Saved data entries:
====================
-- ==== Sys2Proof/Safety.lean ====
section
/-! DEFINITION. What holds of the block in every state a run can reach, what the platform owes it, and the vocabulary the statements
use. -/

namespace Sys2Proof.Machine

/-- The function bytes that have a request layout (42_request_parser.md R130). -/
def requestFns : List Byte := [1, 2, 3, 4, 5, 6, 15, 16]

/-- The frame buffer is in canonical form and holds a byte at exactly the indexes below `len` (10_state.md R27). -/
def BufferHeld (s : State) : Prop :=
  Memory.wf s.fb = true ∧ ∀ a, (readByte s.fb a).isSome = true ↔ a < s.len

/-- The phase invariants of R33 (10_state.md), one clause per row of its table. -/
def PhaseShape (s : State) : Prop :=
  match s.ph with
  | .reqSyncId => s.len = 0 ∧ s.need = 0
  | .rspSyncId => s.len = 0 ∧ s.need = 0
  | .reqSyncFn => s.len = 1 ∧ s.need = 0 ∧ readByte s.fb 0 = some s.cfg.expectedSlave
  | .rspSyncFn => s.len = 1 ∧ s.need = 0 ∧ readByte s.fb 0 = some s.cfg.expectedSlave
  | .reqPrefix =>
    s.len + s.need = 7 ∧ 1 ≤ s.need ∧ s.need ≤ 5 ∧ (s.fn = 15 ∨ s.fn = 16) ∧ readByte s.fb 1 = some s.fn
  | .reqBody =>
    (s.fn ∈ ([1, 2, 3, 4, 5, 6] : List Byte) ∧ s.len + s.need = 8 ∧ 1 ≤ s.need ∧ s.need ≤ 6
        ∧ readByte s.fb 1 = some s.fn)
      ∨ ((s.fn = 15 ∨ s.fn = 16) ∧ ∃ bc, readByte s.fb 6 = some bc
        ∧ s.len + s.need = 9 + bc.toNat ∧ 1 ≤ s.need ∧ s.need ≤ bc.toNat + 2)
  | .rspBc => s.len = 2 ∧ s.need = 0 ∧ readByte s.fb 1 = some s.fn
  | .rspExc => s.len + s.need = 5 ∧ 1 ≤ s.need ∧ s.need ≤ 2 ∧ exceptionFlag s.fn = true
  | .rspBody =>
    exceptionFlag s.fn = false ∧ ∃ bc, readByte s.fb 2 = some bc
      ∧ s.len + s.need = 5 + bc.toNat ∧ 1 ≤ s.need ∧ s.need ≤ bc.toNat + 2
  | .resync => s.len = 0 ∧ s.need = 0
  | .halted => s.len = 0 ∧ s.need = 0

/-- The header of the frame in progress is the one the synchroniser accepted (41_frame_sync.md R117, R118). -/
def HeaderKept (s : State) : Prop :=
  (1 ≤ s.len → readByte s.fb 0 = some s.cfg.expectedSlave)
    ∧ (2 ≤ s.len → readByte s.fb 1 = some s.fn ∧ syncAccept s.cfg s.fn = true)

/-- The phases of the response parser. -/
def inResponse : Phase → Bool
  | .rspSyncId => true
  | .rspSyncFn => true
  | .rspBc => true
  | .rspExc => true
  | .rspBody => true
  | .reqSyncId => false
  | .reqSyncFn => false
  | .reqPrefix => false
  | .reqBody => false
  | .resync => false
  | .halted => false

/-- In response position `req_fn` is a function with a request layout (43_response_parser.md R167). -/
def RequestKnown (s : State) : Prop := inResponse s.ph = true → s.reqFn ∈ requestFns

/-- The invariant of the frame in progress. It is what keeps the machine from ever stopping. -/
def FrameInv (s : State) : Prop :=
  s.cfg.wf = true ∧ BufferHeld s ∧ PhaseShape s ∧ HeaderKept s ∧ RequestKnown s

/-- The accumulator file (10_state.md R28; 44_register_decoder.md R201 item 5): the low half of every accumulator is 0, and nothing
pending means 0. -/
def AccInv (s : State) : Prop :=
  ∀ q : Q32, (perGet s.acc q).extractLsb' 0 16 = 0 ∧ (perGet s.pend q = false → perGet s.acc q = 0)

/-- The status registers (10_state.md R30; 60_exceptions.md R250, R257): a halt cause exactly when halted, and then it is the latest
failure; a failure recorded in `RESYNC`; `clean_eof` only after `SyncLost`; `RESYNC` only on a live link. -/
def StatusInv (s : State) : Prop :=
  (s.haltCause ≠ .none ↔ s.ph = .halted)
    ∧ (s.ph = .halted → s.haltCause = s.failCause)
    ∧ (s.ph = .resync → s.failCause.recoverable = true ∧ s.cfg.isLive = true)
    ∧ (s.cleanEof = true → s.haltCause = .syncLost)

/-- The header-search phases (60_exceptions.md R240 `SyncLost`). -/
def searching : Phase → Bool
  | .reqSyncId => true
  | .reqSyncFn => true
  | .rspSyncId => true
  | .rspSyncFn => true
  | .reqPrefix => false
  | .reqBody => false
  | .rspBc => false
  | .rspExc => false
  | .rspBody => false
  | .resync => false
  | .halted => false

/-- The phases inside a frame whose header has been accepted (60_exceptions.md R240 `ShortRead`). -/
def insideFrame : Phase → Bool
  | .reqPrefix => true
  | .reqBody => true
  | .rspBc => true
  | .rspExc => true
  | .rspBody => true
  | .reqSyncId => false
  | .reqSyncFn => false
  | .rspSyncId => false
  | .rspSyncFn => false
  | .resync => false
  | .halted => false

/-- What the platform may deliver in a state, as far as the order of events shows it: no `Short` in a header search on a live link
(70_reset_and_hazards.md R288), `Quiet` only while the block resynchronises (60_exceptions.md R267), nothing but `Reset` after a
halt (R288). -/
def platformMay (s : State) : InEvent → Bool
  | .byte _ => decide (s.ph ≠ .halted)
  | .short => decide (s.ph ≠ .halted) && !(s.cfg.isLive && searching s.ph)
  | .ioErr => decide (s.ph ≠ .halted)
  | .quiet => decide (s.ph = .resync)
  | .reset => true

/-- One byte stored: index `i` holds it, and every other index reads as before (20_memory.md R56). -/
def Stored (s t : State) (i : Nat) (b : Byte) : Prop :=
  readByte t.fb i = some b ∧ ∀ a, a ≠ i → readByte t.fb a = readByte s.fb a

/-- The CRC verdict that a frame event carries (10_state.md R44). -/
def verdictOf : OutEvent → Option Bool
  | .reqFrame _ _ _ valid _ _ => some valid
  | .rspFrame _ _ valid _ _ _ => some valid
  | .excFrame _ _ valid _ _ _ => some valid
  | .header _ _ _ => none
  | .meas _ _ _ _ => none
  | .lowWithoutHigh _ => none
  | .fail _ _ => none
  | .quietArm => none
  | .resynced => none
  | .halt _ => none

/-- The events that only the register decoder emits (60_exceptions.md R271). -/
def fromDecoder : OutEvent → Bool
  | .meas _ _ _ _ => true
  | .lowWithoutHigh _ => true
  | .reqFrame _ _ _ _ _ _ => false
  | .rspFrame _ _ _ _ _ _ => false
  | .excFrame _ _ _ _ _ _ => false
  | .header _ _ _ => false
  | .fail _ _ => false
  | .quietArm => false
  | .resynced => false
  | .halt _ => false

/-- 45_transaction_sequencer.md R219's table read as a relation: the moves of the phase register that an event may make in the state
`s`, to a phase `p` other than the one it is in. `RESYNC` or `HALTED` after a failure is by `IS_LIVE` (60_exceptions.md R250, the
spec's decision D26). -/
def MayMove (s : State) (ev : InEvent) (p : Phase) : Prop :=
  match ev, s.ph with
  | .reset, _ => p = .reqSyncId
  | _, .halted => False
  | .ioErr, _ => p = .halted
  | .quiet, ph => ph = .resync ∧ p = .reqSyncId
  | .short, ph => (searching ph = true ∧ p = .halted)
      ∨ (insideFrame ph = true ∧ p = if s.cfg.isLive then .resync else .halted)
  | .byte b, .reqSyncId => b = s.cfg.expectedSlave ∧ p = .reqSyncFn
  | .byte b, .rspSyncId => b = s.cfg.expectedSlave ∧ p = .rspSyncFn
  | .byte b, .reqSyncFn => p =
      if syncAccept s.cfg b = false then .reqSyncId
      else if b ∈ ([1, 2, 3, 4, 5, 6] : List Byte) then .reqBody
      else if b ∈ ([15, 16] : List Byte) then .reqPrefix
      else if s.cfg.isLive then .resync else .halted
  | .byte b, .rspSyncFn => p = if syncAccept s.cfg b then .rspBc else .rspSyncId
  | .byte _, .reqPrefix => s.need = 1 ∧ p = .reqBody
  | .byte _, .rspBc => p = if exceptionFlag s.fn then .rspExc else .rspBody
  | .byte _, .reqBody => s.need = 1 ∧ (p = .rspSyncId ∨ p = if s.cfg.isLive then .resync else .halted)
  | .byte _, .rspExc => s.need = 1 ∧ (p = .reqSyncId ∨ p = if s.cfg.isLive then .resync else .halted)
  | .byte _, .rspBody => s.need = 1 ∧ (p = .reqSyncId ∨ p = if s.cfg.isLive then .resync else .halted)
  | .byte _, .resync => False

end Sys2Proof.Machine
end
====================
Instructions for the task.
The first line of the entries above marks where to begin; repeat each line exactly through the one that contains "its table. -/", and include that line.

Expected answer.
-- ==== Sys2Proof/Safety.lean ====
section
/-! DEFINITION. What holds of the block in every state a run can reach, what the platform owes it, and the vocabulary the statements
use. -/

namespace Sys2Proof.Machine

/-- The function bytes that have a request layout (42_request_parser.md R130). -/
def requestFns : List Byte := [1, 2, 3, 4, 5, 6, 15, 16]

/-- The frame buffer is in canonical form and holds a byte at exactly the indexes below `len` (10_state.md R27). -/
def BufferHeld (s : State) : Prop :=
  Memory.wf s.fb = true ∧ ∀ a, (readByte s.fb a).isSome = true ↔ a < s.len

/-- The phase invariants of R33 (10_state.md), one clause per row of its table. -/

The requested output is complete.